Mon, 19/05/2014 - 12:03
Darden Restaurants has agreed to sell its Red Lobster business and certain other related assets and assumed liabilities to Golden Gate Capital for USD2.1 billion in cash.
Darden expects to receive net cash proceeds, after tax and transaction costs, of approximately USD1.6 billion, of which approximately USD1.0 billion will be used to retire outstanding debt.
The remaining net proceeds of approximately USD500 million to USD600 million will be deployed for a new share repurchase program of up to USD700 million in fiscal 2015.
In addition to strengthening the company's credit metrics, with the lower debt levels and reduced outstanding share count, Darden expects to maintain its current quarterly dividend of USD0.55 per share, or USD2.20 annually.
The agreement is the culmination of a process to maximise the value potential of a sale or spin-off of Red Lobster and its real estate assets. As part of this process, the company and its advisors directly contacted a broad universe of potential financial and strategic buyers to purchase the Red Lobster business. In addition, a significant number of real estate buyers were also contacted to facilitate attractive sale-leaseback financing for the purchase of the Red Lobster business.
Chuck Ledsinger, lead director of Darden's board of directors, says: "Today's announcement is the culmination of a highly competitive process designed to maximise the value of the Red Lobster business and better position Darden for success. The structure of the agreement enables us to capture the value of Red Lobster and establish a market validated valuation of its real estate, while also enabling us to avoid the risks associated with continuing to operate the business in the current challenging environment. As we move forward, we remain committed to building on Darden's leadership and will continue to focus on optimising all of the company's assets, including its real estate."

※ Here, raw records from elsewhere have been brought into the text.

/-- R146: the fields of a buffer that begins with a frame are what the frame was made of. -/
theorem fields_of_frame {m : Memory} {len ty c : Word} {d : Bytes} (hlen : len.toNat = d.length)
    (hm : m.bytes (12 + d.length) = be32 len ++ be32 ty ++ d ++ be32 c) :
    frameLength m = len ∧ frameType m = be32 ty ∧ frameData m = d ∧ frameCrc m = c := by
  have hlength : frameLength m = len := by
    rw [← ofBe32_slice_length m (n := 12 + d.length) (by omega), hm, List.append_assoc, List.append_assoc]
    exact (congrArg ofBe32 (slice_append_middle [] (be32 len) _)).trans (ofBe32_be32 len)
  have htype : frameType m = be32 ty := by
    rw [← slice_type m (n := 12 + d.length) (by omega), hm, List.append_assoc]
    exact slice_append_middle (be32 len) (be32 ty) _
  have hdata : frameData m = d := by
    rw [← slice_data m (n := 12 + d.length) (by rw [hlength]; omega), hm, hlength, hlen]
    exact slice_append_middle (be32 len ++ be32 ty) d _
  refine ⟨hlength, htype, hdata, ?_⟩
  have hcrc := slice_append_middle (be32 len ++ be32 ty ++ d) (be32 c) []
  have hstart : (be32 len ++ be32 ty ++ d).length = 8 + d.length := by simp; omega
  have hend : 8 + d.length + (be32 c).length = 12 + d.length := by rw [be32_length]; omega
  rw [List.append_nil, hstart, hend] at hcrc
  rw [← ofBe32_slice_crc m (n := 12 + d.length) (by rw [hlength]; omega), hm, hlength, hlen, hcrc, ofBe32_be32]

/-! ## The commands -/

/-- R16: what `OUT <- b` leaves, as the claims say it. -/
theorem outHolds_writeOut {b : Bytes} (h : b.length < 2 ^ 32) (s : State) : OutHolds b (writeOut b s) :=
  ⟨by rw [writeOut_outLen, BitVec.toNat_ofNat, Nat.mod_eq_of_lt h], fun j => Memory.read_ofBytes b j⟩

/-- R146, R10: the length of the frame of an input that fits DATA_IN fits OUT_LEN. -/
theorem frame_length_lt {s : State} (h : s.dataLen.toNat ≤ Config.bufBytes) :
    (frame (be32 s.typeCode) s.input).length < 2 ^ 32 := by
  have hcap := Config.bufBytes_range
  rw [frame_length, be32_length, State.input, Memory.bytes_length]
  omega

/-- R147: CHUNK_BUILD with an input that does not fit. -/
theorem chunkBuild_of_long {s : State} (h : Config.bufBytes < s.dataLen.toNat) :
    exec .chunkBuild s = .next (completion 0x06 s) := by
  obtain ⟨_, e⟩ | ⟨hfits, _⟩ | ⟨hfits, _⟩ := chunkBuild_cases s
  · rw [e, finish_eq_completion]; rfl
  · exact absurd (dataLen_le hfits) (Nat.not_le.mpr h)
  · exact absurd (dataLen_le hfits) (Nat.not_le.mpr h)

/-- R147: CHUNK_BUILD with an input that fits, and a type with a byte that is no letter. -/
theorem chunkBuild_of_badType {s : State} (hfits : s.dataLen.toNat ≤ Config.bufBytes)
    (htype : ¬ LetterType (be32 s.typeCode)) :
    exec .chunkBuild s = .next (completion 0x01 (clearOut s)) := by
  rw [← allAlpha_iff_letterType (be32_length s.typeCode)] at htype
  obtain ⟨hlong, _⟩ | ⟨_, _, e⟩ | ⟨_, halpha, _⟩ := chunkBuild_cases s
  · exact absurd hfits (Nat.not_le.mpr ((dataTooLong_iff s).mp hlong))
  · rw [e, finish_eq_completion]; rfl
  · exact absurd halpha htype

/-- R147: CHUNK_BUILD with an input that fits, and a letter type. -/
theorem chunkBuild_of_letterType {s : State} (hfits : s.dataLen.toNat ≤ Config.bufBytes)
    (htype : LetterType (be32 s.typeCode)) :
    exec .chunkBuild s = .next (completion 0x00
      { writeOut (frame (be32 s.typeCode) s.input) s with
        chunkLen := s.dataLen
        chunkType := s.typeCode
        chunkCrcStored := crc32 (be32 s.typeCode ++ s.input)
        chunkCrcCalc := crc32 (be32 s.typeCode ++ s.input) }) := by
  rw [← allAlpha_iff_letterType (be32_length s.typeCode)] at htype
  obtain ⟨hlong, _⟩ | ⟨_, halpha, _⟩ | ⟨_, _, e⟩ := chunkBuild_cases s
  · exact absurd hfits (Nat.not_le.mpr ((dataTooLong_iff s).mp hlong))
  · exact absurd htype (Bool.eq_false_iff.mp halpha)
  · rw [e, finish_eq_completion]; rfl

/-- R148: CHUNK_VERIFY with an input that does not fit. -/
theorem chunkVerify_of_long {s : State} (h : Config.bufBytes < s.dataLen.toNat) :
    exec .chunkVerify s = .next (completion 0x06 s) := by
  obtain ⟨_, e⟩ | ⟨hfits, _⟩ := chunkVerify_cases s
  · rw [e, finish_eq_completion]; rfl
  · exact absurd (dataLen_le hfits) (Nat.not_le.mpr h)

/-- R148: an input too short for a frame or for its own length field, by the field as CHUNK_VERIFY reads it. -/
theorem truncated_iff (s : State) :
    (s.dataLen.toNat < 12 ∨ s.dataLen.toNat < 12 + (ofBe32 (slice s.input 0 4)).toNat) ↔
      (s.dataLen.toNat < 12 + (frameLength s.dataIn).toNat ∨ s.dataLen.toNat < 12) := by
  by_cases h : s.dataLen.toNat < 12
  · exact ⟨fun _ => .inr h, fun _ => .inl h⟩
  · rw [State.input, ofBe32_slice_length s.dataIn (by omega), or_comm]

/-- R148: CHUNK_VERIFY with fewer bytes than a frame or than its length field asks for. -/
theorem chunkVerify_of_truncated {s : State} (hfits : s.dataLen.toNat ≤ Config.bufBytes)
    (hshort : s.dataLen.toNat < 12 + (frameLength s.dataIn).toNat ∨ s.dataLen.toNat < 12) :
    exec .chunkVerify s = .next (completion 0x02 (verifyHeader s)) := by
  obtain ⟨hlong, _⟩ | ⟨_, len, rfl, ⟨_, e⟩ | ⟨hwhole, _⟩⟩ := chunkVerify_cases s
  · exact absurd hfits (Nat.not_le.mpr ((dataTooLong_iff s).mp hlong))
  · rw [e, finish_eq_completion]; rfl
  · obtain h | h := (truncated_iff s).mpr hshort <;> omega

/-- R148: what CHUNK_VERIFY leaves in CHUNK_LEN and CHUNK_TYPE of an input too short for a frame. -/
theorem verifyHeader_eq (s : State) :
    verifyHeader s =
      { clearOut s with
        chunkLen := if 4 ≤ s.dataLen.toNat then frameLength s.dataIn else 0
        chunkType := if 8 ≤ s.dataLen.toNat then ofBe32 (frameType s.dataIn) else 0
        chunkCrcStored := 0
        chunkCrcCalc := 0
        consumed := 0 } := by
  have hlen : (if 4 ≤ s.dataLen.toNat then ofBe32 (slice s.input 0 4) else 0) =
      if 4 ≤ s.dataLen.toNat then frameLength s.dataIn else 0 :=
    if_ctx_congr Iff.rfl (ofBe32_slice_length s.dataIn) fun _ => rfl
  have htype : (if 8 ≤ s.dataLen.toNat then ofBe32 (slice s.input 4 8) else 0) =
      if 8 ≤ s.dataLen.toNat then ofBe32 (frameType s.dataIn) else 0 :=
    if_ctx_congr Iff.rfl (fun h => congrArg ofBe32 (slice_type s.dataIn h)) fun _ => rfl
  rw [verifyHeader, hlen, htype]

/-- R148, 90_conflicts C3: how CHUNK_VERIFY judges the whole frame in a buffer: the CRC first, then the type. -/
def frameVerdict (m : Memory) : ResultCode :=
  if frameCrc m ≠ crc32 (frameType m ++ frameData m) then .crcMismatch
  else if LetterType (frameType m) then .ok
  else .badType

/-- R148, R100: the verdict as a result code. -/
theorem frameVerdict_code (m : Memory) :
    (frameVerdict m).code =
      if frameCrc m ≠ crc32 (frameType m ++ frameData m) then 0x03
      else if LetterType (frameType m) then 0x00 else 0x01 := by
  rw [frameVerdict, apply_ite ResultCode.code, apply_ite ResultCode.code]
  rfl

/-- R148: the verdict OK means that the stored CRC is the one of type and data. -/
theorem frameCrc_eq_of_verdict_ok {m : Memory} (h : frameVerdict m = .ok) :
    frameCrc m = crc32 (frameType m ++ frameData m) := by
  by_contra hne
  rw [frameVerdict, if_pos hne] at h
  cases h

/-- R148: the frame registers that CHUNK_VERIFY leaves of a whole frame, with OUT cleared. -/
def verifiedFrame (s : State) : State :=
  { clearOut s with
    chunkLen := frameLength s.dataIn
    chunkType := ofBe32 (frameType s.dataIn)
    chunkCrcStored := frameCrc s.dataIn
    chunkCrcCalc := crc32 (frameType s.dataIn ++ frameData s.dataIn)
    consumed := BitVec.ofNat 32 (12 + (frameLength s.dataIn).toNat)
    typeProps := props (frameType s.dataIn) }

/-- R148: CONSUMED is the size of the frame: a frame inside DATA_IN is short enough for the register. -/
theorem verifiedFrame_consumed {s : State} (hfits : s.dataLen.toNat ≤ Config.bufBytes)
    (hwhole : 12 + (frameLength s.dataIn).toNat ≤ s.dataLen.toNat) :
    (verifiedFrame s).consumed.toNat = 12 + (frameLength s.dataIn).toNat := by
  have hcap := Config.bufBytes_range
  exact (BitVec.toNat_ofNat _ _).trans (Nat.mod_eq_of_lt (by omega))

/-- R148: of a whole frame CHUNK_VERIFY reads the fields. -/
theorem verifyBody_of_whole {s : State} (hwhole : 12 + (frameLength s.dataIn).toNat ≤ s.dataLen.toNat) :
    verifyBody (frameLength s.dataIn).toNat s = verifiedFrame s := by
  rw [verifyBody, verifyHeader_eq, if_pos (by omega), if_pos (by omega), State.input, slice_type s.dataIn (by omega),
    slice_data s.dataIn (by omega), ofBe32_slice_crc s.dataIn hwhole]
  rfl

/-- R148: CHUNK_VERIFY with a whole frame. -/
theorem chunkVerify_of_whole {s : State} (hfits : s.dataLen.toNat ≤ Config.bufBytes)
    (hwhole : 12 + (frameLength s.dataIn).toNat ≤ s.dataLen.toNat) :
    exec .chunkVerify s = .next (finish (frameVerdict s.dataIn)
      (writeOut (if frameVerdict s.dataIn = .ok then frameData s.dataIn else []) (verifiedFrame s))) := by
  have hlen : ofBe32 (slice s.input 0 4) = frameLength s.dataIn := ofBe32_slice_length s.dataIn (by omega)
  have hdata : slice s.input 8 (8 + (frameLength s.dataIn).toNat) = frameData s.dataIn :=
    slice_data s.dataIn (by omega)
  have htype : slice s.input 4 8 = frameType s.dataIn := slice_type s.dataIn (by omega)
  have halpha : allAlpha (frameType s.dataIn) = true ↔ LetterType (frameType s.dataIn) := allAlpha_iff_letterType rfl
  obtain ⟨hlong, _⟩ | ⟨_, _, rfl, ⟨hshort, _⟩ | ⟨_, e⟩⟩ := chunkVerify_cases s
  · exact absurd hfits (Nat.not_le.mpr ((dataTooLong_iff s).mp hlong))
  · obtain h | h := (truncated_iff s).mp hshort <;> omega
  · rw [e, hlen, hdata, htype, verifyBody_of_whole hwhole, frameVerdict]
    simp only [halpha, verifiedFrame]
    split
    · rfl
    · split <;> rfl

/-- R148: CHUNK_VERIFY completes with OK only with a whole frame, which it judged so. -/
theorem whole_of_chunkVerify_ok {s t : State} (h : exec .chunkVerify s = .next t) (hok : t.result = 0x00) :
    s.dataLen.toNat ≤ Config.bufBytes ∧ 12 + (frameLength s.dataIn).toNat ≤ s.dataLen.toNat ∧
      frameVerdict s.dataIn = .ok ∧ t.chunkLen = frameLength s.dataIn := by
  by_cases hfits : s.dataLen.toNat ≤ Config.bufBytes
  · by_cases hwhole : 12 + (frameLength s.dataIn).toNat ≤ s.dataLen.toNat
    · cases (chunkVerify_of_whole hfits hwhole).symm.trans h
      exact ⟨hfits, hwhole, (ResultCode.result_eq_zero_iff _).mp hok, rfl⟩
    · cases (chunkVerify_of_truncated hfits (.inl (Nat.not_le.mp hwhole))).symm.trans h
      cases hok
  · cases (chunkVerify_of_long (Nat.not_le.mp hfits)).symm.trans h
    cases hok

/-! ## One changed byte -/

/-- R142: two sequences of one length that differ at one index only have different CRCs. -/
theorem crc32_ne_of_map {f g : Nat → Byte} {n i : Nat} (hi : i < n) (hne : f i ≠ g i)
    (hsame : ∀ k, k ≠ i → f k = g k) : crc32 ((List.range n).map f) ≠ crc32 ((List.range n).map g) := by
  obtain ⟨k, rfl⟩ : ∃ k, n = i + (1 + k) := ⟨n - i - 1, by omega⟩
  have hsplit : ∀ e : Nat → Byte, (List.range (i + (1 + k))).map e =
      (List.range i).map e ++ e i :: (List.range k).map fun a => e (i + (1 + a)) := by
    intro e
    simp [List.range_add, Function.comp_def]
  have hbefore : (List.range i).map f = (List.range i).map g :=
    List.map_congr_left fun a ha => hsame a (Nat.ne_of_lt (List.mem_range.mp ha))
  have hafter : (fun a => f (i + (1 + a))) = fun a => g (i + (1 + a)) := funext fun a => hsame _ (by omega)
  rw [hsplit f, hsplit g, hbefore, hafter]
  exact crc32_ne_of_byte _ _ hne

/-- R146: type and data, the bytes that the CRC covers, stand one after the other from byte 4 on. -/
theorem frameType_append_frameData (m : Memory) :
    frameType m ++ frameData m = (List.range (4 + (frameLength m).toNat)).map fun i => m.read (4 + i) := by
  rw [List.range_add, List.map_append, List.map_map]
  exact congrArg₂ (· ++ ·) rfl (List.map_congr_left fun j _ => congrArg m.read (Nat.add_assoc 4 4 j))

/-- R62: words packed from bytes that differ are different. -/
theorem packWord_inj {a0 a1 a2 a3 b0 b1 b2 b3 : Byte} (h : packWord a0 a1 a2 a3 = packWord b0 b1 b2 b3) :
    a0 = b0 ∧ a1 = b1 ∧ a2 = b2 ∧ a3 = b3 := by
  have hbytes := congrArg be32 h
  simpa using hbytes

/-- R148: buffers with the same length field and stored CRC have the same bytes there. -/
theorem read_eq_of_frameCrc_eq {m m' : Memory} (hlen : frameLength m' = frameLength m) (h : frameCrc m' = frameCrc m)
    {j : Nat} (hlo : 8 + (frameLength m).toNat ≤ j) (hhi : j < 12 + (frameLength m).toNat) : m'.read j = m.read j := by
  rw [frameCrc, frameCrc, hlen] at h
  obtain ⟨h0, h1, h2, h3⟩ := packWord_inj h
  obtain rfl | rfl | rfl | rfl : j = 8 + (frameLength m).toNat ∨ j = 9 + (frameLength m).toNat ∨
      j = 10 + (frameLength m).toNat ∨ j = 11 + (frameLength m).toNat := by omega
  · exact h0
  · exact h1
  · exact h2
  · exact h3

section
variable {m m' : Memory} {j : Nat} (hsame : ∀ a, a ≠ j → m'.read a = m.read a)
include hsame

Clarence Otis, Darden's chairman and CEO, says: "Over the past months, we have had extensive conversations with our shareholders about Darden and the company's strategic direction. By enabling us to bolster the company's financial foundation and increase our focus on the Olive Garden brand renaissance programme, we believe this agreement addresses key issues that our shareholders have raised, including the need to preserve the company's dividend and regain momentum at Olive Garden. At the same time, it provides Red Lobster and its dedicated employees and leadership team with a partner who has a strong track record in the industry and is as equally dedicated to Red Lobster's success. Our board and management team are highly focused on enhancing shareholder value, and we believe this transaction is consistent with the efforts underway to deliver on this responsibility."